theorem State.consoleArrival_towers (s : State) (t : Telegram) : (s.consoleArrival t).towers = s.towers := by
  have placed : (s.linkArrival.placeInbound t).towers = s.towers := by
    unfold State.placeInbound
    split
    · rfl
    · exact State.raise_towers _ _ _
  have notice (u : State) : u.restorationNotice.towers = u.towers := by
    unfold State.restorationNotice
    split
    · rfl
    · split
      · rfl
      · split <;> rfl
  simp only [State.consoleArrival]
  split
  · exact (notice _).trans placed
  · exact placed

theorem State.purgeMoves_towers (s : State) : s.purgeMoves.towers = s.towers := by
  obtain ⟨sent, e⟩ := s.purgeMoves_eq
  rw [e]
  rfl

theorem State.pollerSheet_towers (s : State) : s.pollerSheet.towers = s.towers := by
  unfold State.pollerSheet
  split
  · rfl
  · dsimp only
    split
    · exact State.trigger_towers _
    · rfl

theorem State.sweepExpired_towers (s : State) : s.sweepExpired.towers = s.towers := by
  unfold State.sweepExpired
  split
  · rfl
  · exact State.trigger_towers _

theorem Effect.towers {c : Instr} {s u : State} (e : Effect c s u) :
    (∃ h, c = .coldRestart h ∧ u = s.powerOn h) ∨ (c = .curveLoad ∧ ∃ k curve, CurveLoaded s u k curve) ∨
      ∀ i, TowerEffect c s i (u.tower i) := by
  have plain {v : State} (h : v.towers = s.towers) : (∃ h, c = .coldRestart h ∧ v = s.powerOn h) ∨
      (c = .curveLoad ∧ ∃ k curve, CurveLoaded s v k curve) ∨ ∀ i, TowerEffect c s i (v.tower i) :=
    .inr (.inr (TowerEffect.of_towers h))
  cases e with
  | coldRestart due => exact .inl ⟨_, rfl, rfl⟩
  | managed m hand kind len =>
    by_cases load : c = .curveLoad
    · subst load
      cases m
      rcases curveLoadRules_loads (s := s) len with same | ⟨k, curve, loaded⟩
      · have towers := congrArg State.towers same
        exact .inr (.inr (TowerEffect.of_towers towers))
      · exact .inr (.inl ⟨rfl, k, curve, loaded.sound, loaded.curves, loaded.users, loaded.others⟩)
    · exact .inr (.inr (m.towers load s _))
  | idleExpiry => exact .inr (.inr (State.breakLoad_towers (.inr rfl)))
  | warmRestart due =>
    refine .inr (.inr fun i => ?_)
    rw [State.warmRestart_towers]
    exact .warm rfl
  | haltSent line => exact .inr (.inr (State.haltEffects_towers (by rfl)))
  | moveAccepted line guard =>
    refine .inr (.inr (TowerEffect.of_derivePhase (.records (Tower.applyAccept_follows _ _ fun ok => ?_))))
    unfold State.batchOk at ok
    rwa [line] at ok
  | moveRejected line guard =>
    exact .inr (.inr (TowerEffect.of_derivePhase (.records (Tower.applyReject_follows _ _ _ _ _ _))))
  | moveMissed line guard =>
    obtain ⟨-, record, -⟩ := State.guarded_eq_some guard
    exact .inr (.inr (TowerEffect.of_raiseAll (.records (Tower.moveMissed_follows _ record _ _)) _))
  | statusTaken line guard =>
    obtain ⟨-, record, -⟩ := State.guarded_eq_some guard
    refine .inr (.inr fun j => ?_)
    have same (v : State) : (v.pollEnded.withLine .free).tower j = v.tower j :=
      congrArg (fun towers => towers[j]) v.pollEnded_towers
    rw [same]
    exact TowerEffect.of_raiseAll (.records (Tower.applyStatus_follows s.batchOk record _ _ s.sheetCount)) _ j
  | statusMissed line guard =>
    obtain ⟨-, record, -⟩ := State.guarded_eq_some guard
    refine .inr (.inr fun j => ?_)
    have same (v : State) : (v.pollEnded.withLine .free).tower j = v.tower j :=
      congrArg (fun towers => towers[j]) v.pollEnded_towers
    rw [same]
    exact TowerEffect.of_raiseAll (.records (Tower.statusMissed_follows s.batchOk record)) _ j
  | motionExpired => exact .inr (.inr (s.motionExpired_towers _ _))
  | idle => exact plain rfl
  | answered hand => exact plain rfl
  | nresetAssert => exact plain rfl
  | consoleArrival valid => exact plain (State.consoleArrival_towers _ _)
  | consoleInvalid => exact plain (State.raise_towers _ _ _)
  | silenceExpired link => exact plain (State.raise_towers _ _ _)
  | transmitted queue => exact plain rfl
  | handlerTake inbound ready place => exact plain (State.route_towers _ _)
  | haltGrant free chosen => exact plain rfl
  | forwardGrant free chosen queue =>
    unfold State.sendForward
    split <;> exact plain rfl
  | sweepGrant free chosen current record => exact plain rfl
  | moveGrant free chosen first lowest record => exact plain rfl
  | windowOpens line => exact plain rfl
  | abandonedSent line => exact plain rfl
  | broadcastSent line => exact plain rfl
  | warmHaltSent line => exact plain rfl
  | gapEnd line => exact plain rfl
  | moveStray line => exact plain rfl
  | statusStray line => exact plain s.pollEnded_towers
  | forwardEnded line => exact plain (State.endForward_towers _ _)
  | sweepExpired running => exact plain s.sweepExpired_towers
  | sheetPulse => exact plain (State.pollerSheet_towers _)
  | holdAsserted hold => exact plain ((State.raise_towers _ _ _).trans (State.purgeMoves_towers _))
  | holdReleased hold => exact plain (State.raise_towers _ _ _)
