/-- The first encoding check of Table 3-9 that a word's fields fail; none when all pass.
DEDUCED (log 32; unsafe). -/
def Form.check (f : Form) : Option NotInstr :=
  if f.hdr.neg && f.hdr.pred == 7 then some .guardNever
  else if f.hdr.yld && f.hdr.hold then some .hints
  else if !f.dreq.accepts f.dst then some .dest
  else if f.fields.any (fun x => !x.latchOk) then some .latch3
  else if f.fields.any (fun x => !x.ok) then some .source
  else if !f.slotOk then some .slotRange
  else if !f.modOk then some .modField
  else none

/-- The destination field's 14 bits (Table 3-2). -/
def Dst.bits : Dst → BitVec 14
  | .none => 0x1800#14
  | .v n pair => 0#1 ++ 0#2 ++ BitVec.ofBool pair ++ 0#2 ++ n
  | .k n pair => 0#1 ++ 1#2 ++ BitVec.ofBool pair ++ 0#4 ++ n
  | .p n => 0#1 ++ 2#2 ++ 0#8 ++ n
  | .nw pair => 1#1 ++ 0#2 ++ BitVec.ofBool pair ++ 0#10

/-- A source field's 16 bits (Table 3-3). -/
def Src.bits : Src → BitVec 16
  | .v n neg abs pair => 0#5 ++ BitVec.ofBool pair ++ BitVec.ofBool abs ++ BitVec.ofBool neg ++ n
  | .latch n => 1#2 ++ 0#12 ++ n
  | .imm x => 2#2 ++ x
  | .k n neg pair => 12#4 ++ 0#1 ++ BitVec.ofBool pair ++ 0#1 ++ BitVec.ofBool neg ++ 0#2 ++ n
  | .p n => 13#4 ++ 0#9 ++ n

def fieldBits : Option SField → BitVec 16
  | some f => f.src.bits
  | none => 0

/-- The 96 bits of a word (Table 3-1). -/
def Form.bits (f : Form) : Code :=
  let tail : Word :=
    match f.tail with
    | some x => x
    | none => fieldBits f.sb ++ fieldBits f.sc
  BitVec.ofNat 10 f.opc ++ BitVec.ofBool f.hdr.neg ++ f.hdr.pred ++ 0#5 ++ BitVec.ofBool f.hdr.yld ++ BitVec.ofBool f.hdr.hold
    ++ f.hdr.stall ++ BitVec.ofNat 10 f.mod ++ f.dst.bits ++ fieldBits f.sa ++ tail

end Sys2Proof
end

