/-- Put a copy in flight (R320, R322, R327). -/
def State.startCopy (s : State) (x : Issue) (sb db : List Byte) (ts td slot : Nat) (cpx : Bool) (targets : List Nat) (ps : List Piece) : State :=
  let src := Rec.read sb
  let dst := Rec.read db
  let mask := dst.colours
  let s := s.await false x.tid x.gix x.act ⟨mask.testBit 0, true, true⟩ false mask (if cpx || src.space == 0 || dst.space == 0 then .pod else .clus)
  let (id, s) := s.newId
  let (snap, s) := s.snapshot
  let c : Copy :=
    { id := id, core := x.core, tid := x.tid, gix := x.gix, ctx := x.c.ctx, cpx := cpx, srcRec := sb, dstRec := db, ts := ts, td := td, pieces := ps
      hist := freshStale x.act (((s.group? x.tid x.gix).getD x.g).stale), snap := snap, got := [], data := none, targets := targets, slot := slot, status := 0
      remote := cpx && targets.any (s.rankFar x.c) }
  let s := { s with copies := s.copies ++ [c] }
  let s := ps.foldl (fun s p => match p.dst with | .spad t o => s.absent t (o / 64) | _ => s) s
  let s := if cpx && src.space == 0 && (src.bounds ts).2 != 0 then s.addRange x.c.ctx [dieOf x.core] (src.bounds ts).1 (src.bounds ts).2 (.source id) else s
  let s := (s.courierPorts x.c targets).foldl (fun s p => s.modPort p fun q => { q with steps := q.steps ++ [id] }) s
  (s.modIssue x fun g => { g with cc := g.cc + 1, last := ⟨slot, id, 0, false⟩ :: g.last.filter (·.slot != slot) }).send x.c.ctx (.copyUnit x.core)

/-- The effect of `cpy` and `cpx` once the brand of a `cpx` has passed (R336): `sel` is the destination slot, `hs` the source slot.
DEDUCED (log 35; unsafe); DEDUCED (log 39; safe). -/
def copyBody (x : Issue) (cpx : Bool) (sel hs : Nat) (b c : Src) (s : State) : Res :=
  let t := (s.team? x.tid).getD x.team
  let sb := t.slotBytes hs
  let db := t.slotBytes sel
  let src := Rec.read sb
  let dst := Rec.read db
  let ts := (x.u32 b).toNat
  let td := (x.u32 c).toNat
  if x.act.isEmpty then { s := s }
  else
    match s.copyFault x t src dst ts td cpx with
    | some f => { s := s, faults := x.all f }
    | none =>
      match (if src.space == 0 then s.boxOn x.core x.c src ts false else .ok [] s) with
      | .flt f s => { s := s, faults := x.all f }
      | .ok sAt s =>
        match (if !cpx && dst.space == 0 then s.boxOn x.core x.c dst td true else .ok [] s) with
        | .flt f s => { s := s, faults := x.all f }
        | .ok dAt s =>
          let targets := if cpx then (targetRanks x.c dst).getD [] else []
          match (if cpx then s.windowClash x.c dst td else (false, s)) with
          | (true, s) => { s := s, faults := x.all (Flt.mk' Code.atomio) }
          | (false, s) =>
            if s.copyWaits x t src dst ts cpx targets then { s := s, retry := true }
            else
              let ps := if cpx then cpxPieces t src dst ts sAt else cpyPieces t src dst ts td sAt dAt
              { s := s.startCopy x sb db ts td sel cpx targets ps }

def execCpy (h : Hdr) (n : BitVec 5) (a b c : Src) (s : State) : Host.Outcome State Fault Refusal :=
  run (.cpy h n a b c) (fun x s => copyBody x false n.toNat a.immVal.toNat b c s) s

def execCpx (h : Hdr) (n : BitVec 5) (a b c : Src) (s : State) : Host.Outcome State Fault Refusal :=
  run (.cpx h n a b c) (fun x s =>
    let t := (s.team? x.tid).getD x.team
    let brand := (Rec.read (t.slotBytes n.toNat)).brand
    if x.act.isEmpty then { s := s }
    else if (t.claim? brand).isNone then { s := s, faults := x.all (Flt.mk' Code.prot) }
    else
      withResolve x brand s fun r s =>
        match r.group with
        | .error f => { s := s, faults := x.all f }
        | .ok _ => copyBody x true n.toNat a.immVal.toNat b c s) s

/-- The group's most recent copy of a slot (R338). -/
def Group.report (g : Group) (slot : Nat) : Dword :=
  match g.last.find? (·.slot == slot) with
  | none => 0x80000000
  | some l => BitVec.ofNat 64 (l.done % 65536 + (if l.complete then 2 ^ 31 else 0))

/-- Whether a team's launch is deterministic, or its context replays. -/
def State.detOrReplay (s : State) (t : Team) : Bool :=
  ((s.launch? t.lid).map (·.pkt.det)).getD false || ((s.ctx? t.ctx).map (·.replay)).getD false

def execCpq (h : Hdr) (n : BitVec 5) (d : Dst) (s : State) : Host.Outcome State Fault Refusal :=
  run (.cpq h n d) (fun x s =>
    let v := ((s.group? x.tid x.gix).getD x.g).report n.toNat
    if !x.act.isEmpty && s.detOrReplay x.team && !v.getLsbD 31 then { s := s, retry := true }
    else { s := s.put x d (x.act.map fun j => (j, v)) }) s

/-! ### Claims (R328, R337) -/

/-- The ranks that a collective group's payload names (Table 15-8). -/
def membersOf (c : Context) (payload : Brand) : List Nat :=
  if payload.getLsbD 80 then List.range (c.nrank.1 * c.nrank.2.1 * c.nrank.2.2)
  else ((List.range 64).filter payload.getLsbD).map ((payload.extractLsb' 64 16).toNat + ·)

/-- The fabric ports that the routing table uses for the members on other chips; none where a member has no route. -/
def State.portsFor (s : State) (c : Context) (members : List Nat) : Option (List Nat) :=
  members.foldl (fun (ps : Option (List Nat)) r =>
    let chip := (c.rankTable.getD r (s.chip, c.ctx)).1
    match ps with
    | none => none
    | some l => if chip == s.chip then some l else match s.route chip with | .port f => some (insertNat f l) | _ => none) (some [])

▶ [INSTRUCTIONS TO FOLLOW]: Pick from the records each line that contains the word "DEDUCED" and show it.

▶ [RESPONSE]:
DEDUCED (log 32; unsafe). -/
DEDUCED (log 35; unsafe); DEDUCED (log 39; safe). -/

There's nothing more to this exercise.